■ Dataset entries:
○ ○ ○ ○ ○ ○ ○

-- ==== Sys2Proof/Machine/Caches.lean ====
section
/-!
DEFINITION. Brine tokens (R462 to R467) and the caching agents' side of coherence: lines held, installed, lost and
evicted (R161 to R168, R179 to R186), reservations and early loads on a line that is lost (R91, R143).
-/
namespace Sys2Proof.Machine

/-! ### Brine tokens -/

/-- FREE of R462: the pool and every allowance. -/
def Brine.free (b : Brine) : Nat := b.pool + (b.allow.map Prod.snd).sum

/-- Source 353 of R465. -/
def State.brineLow (s : State) : Bool :=
  let b := s.brine
  (decide (0 < b.budget) && decide (b.free < b.budget / 16)) ||
  (decide (b.budget = 0) && s.pma.entries.any fun (_, e) => e.valid && e.held)

/-- Drives source 353. -/
def State.driveBrine (s : State) : State := s.wire 353 s.brineLow

/-- What taking a token for agent `k` finds (R463, R464). -/
inductive TokenTake where
  | taken (s : State)
  | wait                      -- allowance empty, pool not: the agent waits for the refill
  | fallback                  -- allowance and pool empty
  deriving DecidableEq, Repr

def State.takeToken (s : State) (k : Nat) : TokenTake :=
  let a := tabGet 0 s.brine.allow k
  if a = 0 then (if s.brine.pool = 0 then .fallback else .wait)
  else .taken (({ s with brine := { s.brine with allow := tabSet 0 s.brine.allow k (a - 1) } }).driveBrine)

/-- A token is freed: it returns to the pool, or is retired while a reduction is pending (R467). -/
def State.freeToken (s : State) : State :=
  (if s.brine.cutPend = 0 then { s with brine := { s.brine with pool := s.brine.pool + 1 } }
   else { s with brine := { s.brine with cutPend := s.brine.cutPend - 1, budget := s.brine.budget - 1 } }).driveBrine

def State.freeTokenIf (s : State) (p : Bool) : State := if p then s.freeToken else s

/-- Counts a store that took the write-through fallback (R464). -/
def State.countFallback (s : State) : State := { s with brine := { s.brine with fallback := s.brine.fallback + 1 } }

/-- Whether a local address lies in a region with HELD = 1 (R29). -/
def State.heldAt (s : State) (la : Nat) : Bool := match pmaFind s.pma.entries la true with | some e => e.held | none => false

/-! ### Lines of an agent -/

/-- Key of an agent's line. -/
def l2Key (a ln : Nat) : Nat := a * 2 ^ 41 + ln
def State.l2 (s : State) (a ln : Nat) : CLine := tabGet .invalid s.coh.l2 (l2Key a ln)
def State.setL2 (s : State) (a ln : Nat) (c : CLine) : State :=
  { s with coh := { s.coh with l2 := tabSet .invalid s.coh.l2 (l2Key a ln) c } }
/-- Every line that an agent holds. -/
def State.agentLines (s : State) (a : Nat) : List (Nat × CLine) :=
  (s.coh.l2.filter fun (k, c) => k / 2 ^ 41 == a && c.st != .i).map fun (k, c) => (k % 2 ^ 41, c)
/-- The request that an agent has outstanding for a line (R165). -/
def State.mshrOf (s : State) (a ln : Nat) : Option Mshr := tabGet none s.coh.mshr (l2Key a ln)
def State.mshr (s : State) (a ln : Nat) : Option MsgOp := (s.mshrOf a ln).map (·.op)
def State.putMshr (s : State) (a ln : Nat) (m : Option Mshr) : State := { s with coh := { s.coh with mshr := tabSet none s.coh.mshr (l2Key a ln) m } }
/-- The request has ended. -/
def State.endMshr (s : State) (a ln : Nat) : State := s.putMshr a ln none
/-- Changes the request that is outstanding. -/
def State.mapMshr (s : State) (a ln : Nat) (f : Mshr → Mshr) : State := s.putMshr a ln ((s.mshrOf a ln).map f)
/-- Requests that an agent has outstanding to the mesh. -/
def State.mshrs (s : State) (a : Nat) : List Mshr := (s.coh.mshr.filter fun (k, _) => k / 2 ^ 41 == a).filterMap Prod.snd
/-- Tags of the requests that an agent and the harts it serves have outstanding to the mesh: coherent requests and uncached reads share 64 (R66, R147). -/
def State.reqTags (s : State) (a : Nat) : List Nat :=
  (s.mshrs a).map (·.tag) ++ (agentHarts a).flatMap fun h => ((s.hart h).uload.filter fun u => decide (u.tag < 64)).map (·.tag) ++ (s.hart h).wreqs.map (·.tag)
def State.reqCount (s : State) (a : Nat) : Nat := (s.reqTags a).length

/-- Guaranteed-class requests that an S-core has outstanding, its cluster's line requests for it included (R218). -/
def State.guarOut (s : State) (h : HartId) : Nat :=
  let c := s.hart h
  let n : Nat := match h with | .t _ => 0 | .s n => n.val % 4
  ((s.mshrs (agentOf h)).filter fun m => m.core == some n).length +
    (if c.csrBit 0x7C0 1 then c.track.length + (c.uload.filter fun u => u.dest != .maint && u.wait.isNone).length else 0)
/-- Whether a Mould-mode core may have `n` more of them: at most 2, and 8 for its cluster (R218). -/
def State.guarFits (s : State) (h : HartId) (n : Nat) : Bool :=
  decide (s.guarOut h + n ≤ 2) && decide (((agentHarts (agentOf h)).map s.guarOut).sum + n ≤ 8)

/-- A line may be read: a state other than I. -/
def CLine.readable (c : CLine) : Bool := c.st != .i
/-- A line may be written: E or M (R164). -/
def CLine.writable (c : CLine) : Bool := c.st == .e || c.st == .m
/-- M and O are dirty with respect to memory (R164). -/
def CLine.dirtyLine (c : CLine) : Bool := c.st == .m || c.st == .o
/-- Whether the mask covers every byte (R181). -/
def fullMask (m : LineMask) : Bool := m == BitVec.allOnes 64

/-! ### Losing a line -/

/-- Squashes every load that has been read ahead: its instruction and every younger one are fetched again, and read again (R78, R90, R98, R100). No register has
been written by it. -/
def Hart.dropEarly (c : Hart) : Hart := { c with early := [] }

/-- Squashes the loads read ahead that satisfy `p`, with every younger instruction; the first refetched instruction issues 13 cycles later (R90, R91). -/
def Hart.squashEarly (c : Hart) (p : EarlyLoad → Bool) : Hart :=
  match (c.early.filter p).map (·.seq) with
  | [] => c
  | q :: qs => let m := qs.foldl min q; { c with early := c.early.filter (fun e => decide (e.seq < m)), clock := c.clock + 13 }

○ ○ ○ ○ ○ ○ ○

Word for word, restate the lines above from the line containing "def State.mapMshr (s" through the line containing "let n : Nat", with both included and nothing else.

def State.mapMshr (s : State) (a ln : Nat) (f : Mshr → Mshr) : State := s.putMshr a ln ((s.mshrOf a ln).map f)
/-- Requests that an agent has outstanding to the mesh. -/
def State.mshrs (s : State) (a : Nat) : List Mshr := (s.coh.mshr.filter fun (k, _) => k / 2 ^ 41 == a).filterMap Prod.snd
/-- Tags of the requests that an agent and the harts it serves have outstanding to the mesh: coherent requests and uncached reads share 64 (R66, R147). -/
def State.reqTags (s : State) (a : Nat) : List Nat :=
  (s.mshrs a).map (·.tag) ++ (agentHarts a).flatMap fun h => ((s.hart h).uload.filter fun u => decide (u.tag < 64)).map (·.tag) ++ (s.hart h).wreqs.map (·.tag)
def State.reqCount (s : State) (a : Nat) : Nat := (s.reqTags a).length

/-- Guaranteed-class requests that an S-core has outstanding, its cluster's line requests for it included (R218). -/
def State.guarOut (s : State) (h : HartId) : Nat :=
  let c := s.hart h
  let n : Nat := match h with | .t _ => 0 | .s n => n.val % 4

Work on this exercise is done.